Closed Bug 1731085 Opened 3 years ago Closed 3 years ago

Crash in [@ mozilla::MP4Demuxer::Init]

Categories

(Core :: Audio/Video: Playback, defect)

ARM
Android
defect

Tracking

()

RESOLVED FIXED
94 Branch
Tracking Status
firefox-esr78 --- unaffected
firefox-esr91 --- unaffected
firefox92 --- wontfix
firefox93 --- fixed
firefox94 --- fixed

People

(Reporter: RyanVM, Assigned: jrmuizel)

References

(Blocks 1 open bug)

Details

(Keywords: crash)

Crash Data

Attachments

(1 file)

Crash report: https://crash-stats.mozilla.org/report/index/5fd6bcff-73fc-4c9a-b2b2-c275c0210916

#5 overall topcrash in Fenix 92.1.1. Appears to be nearly all ARM32 and definitely appears to have started in the 92 timeframe. Gerald, can you help find an owner for this?

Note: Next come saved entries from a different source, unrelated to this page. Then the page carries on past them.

-- ==== Sys2Proof/Machine/Bits.lean ====
section
/-! DEFINITION. Bit fields, little-endian byte strings and the two cyclic redundancy checks that the spec
gives (R5, R139, R173). Everything here is arithmetic on numbers and recursion on lists. -/

namespace Sys2Proof.Machine

/-- Bits `hi`:`lo` of `v`, numbered as the spec writes them. -/
def bits (v hi lo : Nat) : Nat := (v >>> lo) % 2 ^ (hi + 1 - lo)

/-- Bit `i` of `v`. -/
def bitAt (v i : Nat) : Bool := (v >>> i) % 2 == 1

/-- `v` with bits `hi`:`lo` replaced by `x`. -/
def putBits (v hi lo x : Nat) : Nat :=
  v - bits v hi lo * 2 ^ lo + (x % 2 ^ (hi + 1 - lo)) * 2 ^ lo

/-- 1 for true. -/
def b2n (b : Bool) : Nat := if b then 1 else 0

/-- A number with the given bits set. -/
def maskOf : List Nat → Nat
  | [] => 0
  | i :: t => (2 ^ i) ||| maskOf t

/-- The set bits among the first `n`, rising. -/
def setBits (v n : Nat) : List Nat := (List.range n).filter (bitAt v)

/-- A signed value as `w`-bit two's complement. -/
def twos (w : Nat) (x : Int) : Nat := (x % (2 ^ w : Nat)).toNat

/-- The signed value of a `w`-bit two's complement field. -/
def signed (w v : Nat) : Int := if v < 2 ^ (w - 1) then (v : Int) else (v : Int) - (2 ^ w : Nat)

/-- Division rounded up. -/
def ceilDiv (a b : Nat) : Nat := (a + b - 1) / b

/-- `v` between `lo` and `hi`, the nearest limit outside. -/
def clamp (lo hi v : Nat) : Nat := max lo (min hi v)

/-- 0 acts as 1. -/
def atLeast1 (v : Nat) : Nat := max 1 v

/-- The `n` low bytes of `v`, least significant first (R5). -/
def leBytes : Nat → Nat → List Byte
  | 0, _ => []
  | n + 1, v => BitVec.ofNat 8 v :: leBytes n (v / 256)

/-- The number that a little-endian byte string holds (R5). -/
def leNat : List Byte → Nat
  | [] => 0
  | b :: t => b.toNat + 256 * leNat t

/-- `n` bytes at offset `off` of a byte string, as a number; missing bytes read 0. -/
def leAt (bs : List Byte) (off n : Nat) : Nat := leNat ((bs.drop off).take n)

/-- The number that a big-endian byte string holds. -/
def beNat (bs : List Byte) : Nat := leNat bs.reverse

/-- `n` bytes at offset `off`, most significant first (network order). -/
def beAt (bs : List Byte) (off n : Nat) : Nat := beNat ((bs.drop off).take n)

/-- A byte string cut or filled with zeros to `n` bytes. -/
def padTo : Nat → List Byte → List Byte
  | 0, _ => []
  | n + 1, [] => 0 :: padTo n []
  | n + 1, b :: t => b :: padTo n t

/-- One step of a reflected CRC of polynomial `poly`. -/
def crcStep (poly c : Nat) : Nat := if c % 2 == 1 then (c / 2) ^^^ poly else c / 2

/-- `n` steps of a reflected CRC. -/
def crcSteps (poly : Nat) : Nat → Nat → Nat
  | 0, c => c
  | n + 1, c => crcSteps poly n (crcStep poly c)

/-- CRC-32 with reflected polynomial 0xEDB8_8320, start value and final inversion 0xFFFF_FFFF (R167, R173). -/
def crc32 (bs : List Byte) : Nat :=
  (bs.foldl (fun c b => crcSteps 0xEDB88320 8 (c ^^^ b.toNat)) 0xFFFFFFFF) ^^^ 0xFFFFFFFF

/-- One step of the SPI CRC-8, polynomial x^8 + x^2 + x + 1, most significant bit first (R139). -/
def crc8Step (c : Nat) : Nat := if c ≥ 128 then ((c * 2) % 256) ^^^ 0x07 else c * 2

/-- `n` steps of the SPI CRC-8. -/
def crc8Steps : Nat → Nat → Nat
  | 0, c => c
  | n + 1, c => crc8Steps n (crc8Step c)

/-- CRC-8 of a byte string, start value 0 (R139). -/
def crc8 (bs : List Byte) : Nat := bs.foldl (fun c b => crc8Steps 8 (c ^^^ b.toNat)) 0

end Sys2Proof.Machine
end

Reason: SIGBUS / BUS_ADRALN

Top 10 frames of crashing thread:

0 libxul.so mozilla::MP4Demuxer::Init dom/media/mp4/MP4Demuxer.cpp:108
1 libxul.so mozilla::TrackBuffersManager::SegmentParserLoop dom/media/mediasource/TrackBuffersManager.cpp:860
2 libxul.so mozilla::detail::RunnableMethodImpl<RefPtr<nsUrlClassifierDBServiceWorker> const, nsresult  xpcom/threads/nsThreadUtils.h:1201
3 libxul.so mozilla::TaskQueue::Runner::Run xpcom/threads/TaskQueue.cpp:208
4 libxul.so nsThreadPool::Run xpcom/threads/nsThreadPool.cpp:303
5 libxul.so nsThread::ProcessNextEvent xpcom/threads/nsThread.cpp:1142
6 libxul.so NS_ProcessNextEvent xpcom/threads/nsThreadUtils.cpp:466
7 libxul.so mozilla::ipc::MessagePumpForNonMainThreads::Run ipc/glue/MessagePump.cpp:300
8 libxul.so MessageLoop::Run ipc/chromium/src/base/message_loop.cc:306
9 libxul.so nsThread::ThreadFunc xpcom/threads/nsThread.cpp:390
Flags: needinfo?(gsquelart)

Alastor, could you please have a look, or redirect NI as appropriate? Thank you.

Flags: needinfo?(gsquelart) → needinfo?(alwu)

We haven't modified MP4Demuxer and MSE codes for a while, and I didn't notice there is any recent change we made on Android. Do you guys have any idea about this?
Thank you.

Flags: needinfo?(jolin)
Flags: needinfo?(bvandyk)
Flags: needinfo?(alwu)

This could be Rust mp4 parsing code. If the stacks are to be believed we're crashing here. I don't know a lot about Android crash reports, but if we have stack frames that aren't being reported (due to inlining or whatever), we could be in Rust code. I'm continuing to look, though would appreciate other eyes on this too.

Crashes start in 92beta2 as far as I can tell. Nothing jumps out to me between beta 1 and 2. Maybe there's something not obvious in there. Alternatively, we didn't catch this during beta 1, but the bug was still there. I don't see anything obvious introduced since the start of the beta cycle. At this point, my working theory is our base branch point for 92 contains the bug.

Bug 1723247 landed in 92, which fits the time frame for this.

Restricting until we have a better idea what's going on.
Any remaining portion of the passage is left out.